Magdalen College was founded in 1458 by William Waynflete, Bishop of Winchester, and Lord Chancellor. He wanted a college on the grandest scale, and his foundation was the largest in Oxford, with 40 Fellows, 30 scholars (known at Magdalen as Demies), and a large choir for his Chapel. Waynflete lived to a great age, dying in 1486, by which time Magdalen was equipped with a large income, splendid buildings, and a set of statutes.
Magdalen quickly became one of Oxford’s most prominent colleges. Kings and Princes visited us, including Edward IV, Richard III and James I. We soon produced alumni who achieved great things in later life, including Thomas Wolsey, Fellow here in the 1490s, and Henry VIII’s chief minister for two decades.

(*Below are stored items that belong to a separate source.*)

/-- The line of a RED comes where it is checked: to its home slice, or to the bank (R119, R121, R139); one that the core holds,
or that is in update-only mode, stays as it is. -/
def State.redReach (s : State) (ag : AgentId) (xl : Xlat) (va : DWord) (n : Nat) : State :=
  let ln := lineOf xl.pa
  if xl.ty == .bank then s.readBank xl.pa n
  else if s.ucopies.any (fun u => u.line == ln) || (s.swmCopy ag ln).isSome || s.holdsLine ag ln then s
  else s.missFill ag xl.mode ln va 0

/-- A lane of RED at issue (R193, R195): the entry it puts into the store queue. -/
def redLane (i : Instr) (op : AtomOp) (x : XOps) (k : Nat) (here : DWord) (s : State) (L : LCtx) (th : Thread) (id : Nat) :
    Except AccStop ((StoreEntry × LogRec) × Thread × State) :=
  match logOperands i (ofX x) i.shape here L th with
  | .error e => .error e
  | .ok (lr, th) =>
    let n := tyBytes x.ty
    if lr.a.toNat % n != 0 then .error (.trap .misalignedAccess lr.a .nothing)
    else if rangeBusy th lr.a 8 then .error .hold
    else
      match s.piece k L.lane (.atomic (wideScope x.scope) false) lr.a n with
      | .error e => .error e
      | .ok (p, s') =>
        if s.portIn p.xl.pa n then .error (.trap .atomicUnsupported lr.a .nothing)
        else
        match s.unreachable (s.team k).die p.xl.ty p.xl.pa with
        | some d => .error (.trap .fabricUnreachable (unreachableTval p.xl.ty d lr.a) .nothing)
        | none =>
          let s' := s'.redReach (s.team k).agent p.xl lr.a n
          match s'.memErrorFor (some (s.team k).agent) p.xl.mode p.xl.pa n with
          | some c => .error (.trap c lr.a .nothing)
          | none =>
            .ok (({ lane := L.lane, op := id, dc := some x.dc.toNat,
                    writes := wholeBytes p.xl.pa (leBytes n (lr.b.toNat % 2 ^ (8 * n))), va := lr.a, mode := p.xl.mode,
                    ty := p.xl.ty, master := p.xl.master, scratch := none, scope := x.scope, placeholder := false,
                    red := some (op, x.ty, lr.b), lines := p.xl.lines }, lr), th, s')

/-- RED (R195): a store that combines. -/
def execRed (op : AtomOp) (x : XOps) (s : State) : Host.Outcome State Fault Refusal :=
  let i : Instr := .red op x
  let f := ofX x
  let sh := i.shape
  let regs := srcRegs sh.a f.a ++ srcRegs sh.b f.b ++ srcRegs sh.c f.c
  match prologue s f (fun st => opChecks st sh f) false regs true with
  | .error o => o
  | .ok g => startStores s g (redLane i op x g.k g.here) (logOperands i f sh g.here)

/-- LD (R189, R192). -/
def execLd (m : MOps) (s : State) : Host.Outcome State Fault Refusal := loadOp (.ld m) m false false s

/-- LDRO (R190). -/
def execLdro (m : MOps) (s : State) : Host.Outcome State Fault Refusal := loadOp (.ldro m) m true false s

/-- LDMON (R203). -/
def execLdmon (m : MOps) (s : State) : Host.Outcome State Fault Refusal := loadOp (.ldmon m) m false true s

/-- LDS (R191). -/
def execLds (m : MOps) (s : State) : Host.Outcome State Fault Refusal := ldsOp (.lds m) m s

/-- ST (R189, R192). -/
def execSt (m : MOps) (s : State) : Host.Outcome State Fault Refusal := storeOp (.st m) m s

/-- STS (R191). -/
def execSts (m : MOps) (s : State) : Host.Outcome State Fault Refusal := stsOp (.sts m) m s

/-! ### PREF (R202) -/

/-- A lane of PREF at issue, its decision point (R186, R202). -/
def prefLane (i : Instr) (m : MOps) (here : DWord) (s : State) (L : LCtx) (th : Thread) :
    Except AccStop (Started × Thread × State) :=
  match memLog i m here false L th with
  | .error e => .error e
  | .ok (lr, th) => .ok ({ what := .pref m (addrOf lr.base m), lr := lr }, th, s)

/-- PREF (R202): it never traps for its address; LOAD_DATA_RETURN ends it when the line is filled or the prefetch dropped
(R186). -/
def execPref (m : MOps) (s : State) : Host.Outcome State Fault Refusal :=
  let i : Instr := .pref m
  match prologue s (ofM m) (fun st => memChecks st m false false) false (memRegs m false false) true with
  | .error o => o
  | .ok g => startOps s g [] true (prefLane i m g.here) (memLog i m g.here false)

/-! ### Fences (R196) -/

/-- A fence of a thread waits: an earlier store, load or range instruction is not complete, or data of it wait for their
address or are still to be pushed (R196, R253). -/
def fenceBusy (t : Team) (l : Nat) : Bool :=
  (t.storeq.any fun e => e.lane == l) || !(pairable t l).isEmpty || (t.thread l).ops.any fun o =>
    o.pushes t || (o.doomed.isNone &&
      match o.what with
      | .range _ _ _ _ => true
      | _ => fixesValue o)

/-- The flush markers of a release by lanes of a team: sent once, then waited for (R161, R196); an error is the state in
which the lanes wait. -/
def markersOf (s : State) (k : Nat) (ls : List Nat) (sc : Scope) : Except State State :=
  let t := s.team k
  if !marksAt sc then .ok s
  else
    match (t.thread (getAt 0 ls 0)).marker with
    | none =>
      let tk := s.serial
      let s1 := sendMarkers ({ s with serial := s.serial + 1 } : State) t.die t.ctx tk sc
      .error (ls.foldl (fun s l => s.modThread k l fun th => { th with marker := some tk }) s1)
    | some tk =>
      if markersOut s tk then .error s
      else .ok (clearTraffic (ls.foldl (fun s l => s.modThread k l fun th => { th with marker := none }) s) t.ctx sc)

/-- A release of the group at a scope (R146, R161): it performs after the lanes' earlier accesses, with its flush
markers gathered. A lane with a load that has trapped parks before it: that load's value, which the release follows, is fixed
at its replay (R112, R196; log 29). -/
def Grp.release (g : Grp) (s : State) (sc : Scope) : Except (Host.Outcome State Fault Refusal) State :=
  match g.e, sc with
  | [], _ | _, .thread => .ok s
  | _, _ =>
    match g.e.filter fun l => loadToReplay (g.thread s l) s.serial, g.e.filter fun l => fenceBusy (s.team g.k) l with
    | d :: ds, _ => .error (next (parkDoomed s g.k g.idx (d :: ds)))
    | [], b :: bs => .error (waitLanes s g (b :: bs))
    | [], [] =>
      match markersOf s g.k g.e sc with
      | .error s1 => .error (next s1)
      | .ok s1 => .ok s1

/-- The lanes of a group that trap at a release for a lost store (R186). -/
def Grp.lostOf (g : Grp) (s : State) (sc : Scope) : List (Nat × TrapRec × Retain) :=
  g.e.filterMap fun l => (lostTrap (g.thread s l) sc).map fun v =>
    (l, { cause := .fabricUnreachable, tval := v, tpc := g.here }, .popLost)

/-- FENCE and FENCE.ro (R196): a lane with a lost store traps at one of .device or wider, and the others go on to it (R186). -/
def fenceOp (x : XOps) (ro : Bool) (s : State) : Host.Outcome State Fault Refusal :=
  match prologue s (ofX x) (fun _ => none) false [] false with
  | .error o => o
  | .ok g =>
    match g.lostOf s x.scope with
    | tr :: trs => next (trapLanes s g.k g.idx g.run.acc (tr :: trs))
    | [] =>
      let t := s.team g.k
      match g.release s x.scope with
      | .error o => o
      | .ok s1 =>
        let s2 := if ro && t.kind != .lodestar && !g.e.isEmpty then s1.modCore t.core fun c => { c with ro := [] } else s1
        next (finishNext s2 g)

/-- FENCE (R196). -/
def execFence (x : XOps) (s : State) : Host.Outcome State Fault Refusal := fenceOp x false s

/-- FENCE.ro (R196, R166). -/
def execFenceRo (x : XOps) (s : State) : Host.Outcome State Fault Refusal := fenceOp x true s

/-! ### Range instructions (R197 to R201) -/

/-- ADDRESS_RANGE of a range instruction (R201). -/
def rangeBad (start len : DWord) : Bool :=
  let n := start.toNat + len.toNat
  !isCanon start || decide (2 ^ 48 < len.toNat) ||
    (if start.toNat < 2 ^ 56 then decide (2 ^ 56 < n) else decide (2 ^ 64 < n))

/-- The team's translation record is bound, and its ASID current (R94). -/
def teamBound (s : State) (k : Nat) : Bool :=
  match s.teamXrec (s.team k) with
  | some xr => s.bindingOk xr
  | none => false

/-- A lane of a range instruction at issue (R201): an empty range is complete with status 0 at once. -/
def rangeLane (i : Instr) (x : XOps) (k : Nat) (here : DWord) (s : State) (L : LCtx) (th : Thread) :
    Except AccStop (Option LogRec × Thread × State) :=
  match logOperands i (ofX x) i.shape here L th with
  | .error e => .error e
  | .ok (lr, th) =>
    if rangeBad lr.a lr.b then .error (.trap .addressRange lr.a .nothing)
    else if !teamBound s k then .error (.trap .asidRetired lr.a .nothing)
    else if lr.b = 0 then
      match writeDst L i.shape.d x.dst [0] th with
      | .error e => .error e
      | .ok (_, th') => .ok (none, th', s)
    else .ok (some lr, th, s)

/-- The state after range instructions of lanes have issued: each walk waits for its RANGE_WALK_COMPLETE. -/
def startedRanges (s : State) (g : Grp) (x : XOps) (sub id : Nat) (dsts : List Nat)
    (oks : List (Nat × Option LogRec × Thread)) : State :=
  let s2 := setThreads s g.k g.run.acc (oks.map fun p =>
    match p.2.1 with
    | none => (p.1, p.2.2)
    | some lr =>
      (p.1, { p.2.2.incDc x.dc.toNat with
        ops := p.2.2.ops ++ [({ id := id, dsts := dsts, dc := x.dc.toNat, win := 0, decided := true, doomed := none,
                                 what := .range sub lr.a.toNat lr.b.toNat x.scope, log := some { lr with id := id } } : TOp)] }))
  oks.foldl (fun s p => if p.2.1.isSome then s.push (.rangeWalkComplete g.k p.1 id) else s) s2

The College survived the troubles of the Reformation in the 16th century. During the English Civil War of the 1640s, we were solidly Royalist, and had to endure a purge of our President and many of our Fellows after the victory of the Parliamentarians.
The most dramatic period in Magdalen’s history came during the reign of James II. In 1687, our President died, and James tried twice to force the Fellows to accept a President of his choosing. The Fellows refused, and James, losing patience, demanded that all the Fellows who opposed him be expelled. This act caused national outrage: the courage of the Fellows was praised, and the King was much criticised. Late in 1688, James reinstated the expelled Fellows, but it was too late to save him: he was deposed a few weeks later.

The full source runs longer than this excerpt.